/-- Rows of the block map at base 0x60000 (R12). -/
def regRows06_a : List RegRow := [
  ⟨"ING_CTRL", 0x60000, (1, 0x1000000), (1, 0x1000000), 0x0, 0x1, 0x0, 0x0, 0x0⟩,
  ⟨"ING_ERR", 0x60004, (1, 0x1000000), (1, 0x1000000), 0x0, 0x0, 0x0, 0x7, 0x0⟩,
  ⟨"ING_ERR_INFO", 0x60008, (1, 0x1000000), (1, 0x1000000), 0x0, 0x0, 0x0, 0x0, 0x0⟩,
  ⟨"ING_CSIp_CFG", 0x60100, (1, 0x1000000), (4, 0x40), 0x0, 0x80000007, 0x0, 0x0, 0x0⟩,
  ⟨"ING_CSIp_ECC_CORR", 0x60104, (1, 0x1000000), (4, 0x40), 0x0, 0x0, 0x0, 0x0, 0x0⟩,
  ⟨"ING_CSIp_ECC_UNCORR", 0x60108, (1, 0x1000000), (4, 0x40), 0x0, 0x0, 0x0, 0x0, 0x0⟩,
  ⟨"ING_CSIp_CRC", 0x6010c, (1, 0x1000000), (4, 0x40), 0x0, 0x0, 0x0, 0x0, 0x0⟩,
  ⟨"ING_CSIp_UNMATCHED", 0x60110, (1, 0x1000000), (4, 0x40), 0x0, 0x0, 0x0, 0x0, 0x0⟩,
  ⟨"ING_PAIRp_CFG", 0x60200, (1, 0x1000000), (4, 0x10), 0x0, 0x800f000f, 0x0, 0x0, 0x0⟩,
  ⟨"ING_PAIRp_WAIT", 0x60204, (1, 0x1000000), (4, 0x10), 0x1fca055, 0xffffffff, 0x0, 0x0, 0x0⟩,
  ⟨"ING_PAIRp_SEM", 0x60208, (1, 0x1000000), (4, 0x10), 0xffff, 0xffff, 0x0, 0x0, 0x0⟩,
  ⟨"ING_PAIRp_SKIP", 0x6020c, (1, 0x1000000), (4, 0x10), 0x0, 0x0, 0x0, 0x0, 0x0⟩]
/-- Rows of the block map at base 0x60000, continued. -/
def regRows06_b : List RegRow := [
  ⟨"ING_FSn_CFG", 0x61000, (1, 0x1000000), (16, 0x80), 0x0, 0xfffffc00, 0x0, 0x0, 0x0⟩,
  ⟨"ING_FSn_SIZE", 0x61004, (1, 0x1000000), (16, 0x80), 0x0, 0xffffffff, 0x0, 0x0, 0x0⟩,
  ⟨"ING_FSn_PERIOD", 0x61008, (1, 0x1000000), (16, 0x80), 0x0, 0xffffffff, 0x0, 0x0, 0x0⟩,
  ⟨"ING_FSn_LAT", 0x6100c, (1, 0x1000000), (16, 0x80), 0x0, 0xffffffff, 0x0, 0x0, 0x0⟩,
  ⟨"ING_FSn_TICK", 0x61010, (1, 0x1000000), (16, 0x80), 0x10000, 0xffffffff, 0x0, 0x0, 0x0⟩,
  ⟨"ING_FSn_TSLOC", 0x61014, (1, 0x1000000), (16, 0x80), 0x0, 0xffff0f01, 0x0, 0x0, 0x0⟩,
  ⟨"ING_FSn_EXPOFS", 0x61018, (1, 0x1000000), (16, 0x80), 0x0, 0xffffffff, 0x0, 0x0, 0x0⟩,
  ⟨"ING_FSn_MAP", 0x6101c, (1, 0x1000000), (16, 0x80), 0x310, 0xff3f, 0x0, 0x0, 0x0⟩,
  ⟨"ING_FSn_BUF_LO", 0x61020, (1, 0x1000000), (16, 0x80), 0x0, 0xffff0000, 0x0, 0x0, 0x0⟩,
  ⟨"ING_FSn_BUF_HI", 0x61024, (1, 0x1000000), (16, 0x80), 0x0, 0xffff, 0x0, 0x0, 0x0⟩,
  ⟨"ING_FSn_BUFCFG", 0x61028, (1, 0x1000000), (16, 0x80), 0x2, 0xffffff0f, 0x0, 0x0, 0x0⟩,
  ⟨"ING_FSn_SEM", 0x6102c, (1, 0x1000000), (16, 0x80), 0xffffffff, 0xffffffff, 0x0, 0x0, 0x0⟩]
/-- Rows of the block map at base 0x60000, continued. -/
def regRows06_c : List RegRow := [
  ⟨"ING_FSn_STATUS", 0x61030, (1, 0x1000000), (16, 0x80), 0x0, 0x0, 0x0, 0x0, 0x0⟩,
  ⟨"ING_FSn_EVENT", 0x61034, (1, 0x1000000), (16, 0x80), 0x0, 0x0, 0x0, 0x3f, 0x0⟩,
  ⟨"ING_FSn_FRAMES", 0x61038, (1, 0x1000000), (16, 0x80), 0x0, 0x0, 0x0, 0x0, 0x0⟩,
  ⟨"ING_FSn_DROPS", 0x6103c, (1, 0x1000000), (16, 0x80), 0x0, 0x0, 0x0, 0x0, 0x0⟩,
  ⟨"ING_FSn_OUTLIERS", 0x61040, (1, 0x1000000), (16, 0x80), 0x0, 0x0, 0x0, 0x0, 0x0⟩,
  ⟨"ING_FSn_RESID", 0x61044, (1, 0x1000000), (16, 0x80), 0x0, 0x0, 0x0, 0x0, 0x0⟩,
  ⟨"ING_ETHe_Tt_CFG", 0x62000, (2, 0x400), (8, 0x80), 0x0, 0x8f00ffff, 0x0, 0x0, 0x0⟩,
  ⟨"ING_ETHe_Tt_SRC", 0x62004, (2, 0x400), (8, 0x80), 0x0, 0xffffffff, 0x0, 0x0, 0x0⟩,
  ⟨"ING_ETHe_Tt_MAGIC", 0x62008, (2, 0x400), (8, 0x80), 0x0, 0xffffffff, 0x0, 0x0, 0x0⟩,
  ⟨"ING_ETHe_Tt_MAGLOC", 0x6200c, (2, 0x400), (8, 0x80), 0x0, 0xffff000f, 0x0, 0x0, 0x0⟩,
  ⟨"ING_ETHe_Tt_LAYOUT", 0x62010, (2, 0x400), (8, 0x80), 0x0, 0xffffffff, 0x0, 0x0, 0x0⟩,
  ⟨"ING_ETHe_Tt_NPTS", 0x62014, (2, 0x400), (8, 0x80), 0x1, 0x7ff, 0x0, 0x0, 0x0⟩]
/-- Rows of the block map at base 0x60000, continued. -/
def regRows06_d : List RegRow := [
  ⟨"ING_ETHe_Tt_XYZ_FMT", 0x62018, (2, 0x400), (8, 0x80), 0x0, 0xffffffb3, 0x0, 0x0, 0x0⟩,
  ⟨"ING_ETHe_Tt_XYZ_MUL", 0x6201c, (2, 0x400), (8, 0x80), 0x10000, 0xffffffff, 0x0, 0x0, 0x0⟩,
  ⟨"ING_ETHe_Tt_INT", 0x62020, (2, 0x400), (8, 0x80), 0x0, 0x8000ff00, 0x0, 0x0, 0x0⟩,
  ⟨"ING_ETHe_Tt_TS", 0x62024, (2, 0x400), (8, 0x80), 0x0, 0xffff0032, 0x0, 0x0, 0x0⟩,
  ⟨"ING_ETHe_Tt_PT_DT", 0x62028, (2, 0x400), (8, 0x80), 0x0, 0xffffffff, 0x0, 0x0, 0x0⟩,
  ⟨"ING_ETHe_Tt_SWEEP", 0x6202c, (2, 0x400), (8, 0x80), 0x0, 0xffffffff, 0x0, 0x0, 0x0⟩,
  ⟨"ING_ETHe_Tt_PKTS", 0x62030, (2, 0x400), (8, 0x80), 0x0, 0x0, 0x0, 0x0, 0x0⟩,
  ⟨"ING_ETHe_DISCARD", 0x623f8, (1, 0x1000000), (2, 0x400), 0x0, 0x0, 0x0, 0x0, 0x0⟩,
  ⟨"ING_ISn_CFG", 0x63000, (1, 0x1000000), (4, 0x100), 0x270000, 0xf0ff00f0, 0x0, 0x0, 0x0⟩,
  ⟨"ING_ISn_XFER", 0x63004, (1, 0x1000000), (4, 0x100), 0x0, 0xffe00000, 0x0, 0x0, 0x0⟩,
  ⟨"ING_ISn_CMD", 0x63008, (1, 0x1000000), (4, 0x100), 0x0, 0xffffffff, 0x0, 0x0, 0x0⟩,
  ⟨"ING_ISn_PERIOD", 0x6300c, (1, 0x1000000), (4, 0x100), 0x0, 0xffffffff, 0x0, 0x0, 0x0⟩]
/-- Rows of the block map at base 0x60000, continued. -/
def regRows06_e : List RegRow := [
  ⟨"ING_ISn_LOSS", 0x63010, (1, 0x1000000), (4, 0x100), 0x3, 0xff, 0x0, 0x0, 0x0⟩,
  ⟨"ING_ISn_CHc", 0x63020, (4, 0x100), (8, 0x4), 0x0, 0x80001f33, 0x0, 0x0, 0x0⟩,
  ⟨"ING_ISn_STATUS", 0x63040, (1, 0x1000000), (4, 0x100), 0x0, 0x0, 0x0, 0x0, 0x0⟩,
  ⟨"ING_ISn_EVENT", 0x63044, (1, 0x1000000), (4, 0x100), 0x0, 0x0, 0x0, 0x7, 0x0⟩,
  ⟨"ING_ISn_SAMPLES", 0x63048, (1, 0x1000000), (4, 0x100), 0x0, 0x0, 0x0, 0x0, 0x0⟩,
  ⟨"ING_ISn_OVR", 0x6304c, (1, 0x1000000), (4, 0x100), 0x0, 0x0, 0x0, 0x0, 0x0⟩,
  ⟨"ING_ISn_STAMP_LO", 0x63050, (1, 0x1000000), (4, 0x100), 0x0, 0x0, 0x0, 0x0, 0x0⟩,
  ⟨"ING_ISn_STAMP_HI", 0x63054, (1, 0x1000000), (4, 0x100), 0x0, 0x0, 0x0, 0x0, 0x0⟩]
/-- Rows of the block map at base 0x60000, continued. -/
def regRows06 : List RegRow := regRows06_a ++ regRows06_b ++ regRows06_c ++ regRows06_d ++ regRows06_e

Task to carry out: Where does the word "List" occur in the records? Return every line that holds it.

Result:
def regRows06_a : List RegRow := [
def regRows06_b : List RegRow := [
def regRows06_c : List RegRow := [
def regRows06_d : List RegRow := [
def regRows06_e : List RegRow := [
def regRows06 : List RegRow := regRows06_a ++ regRows06_b ++ regRows06_c ++ regRows06_d ++ regRows06_e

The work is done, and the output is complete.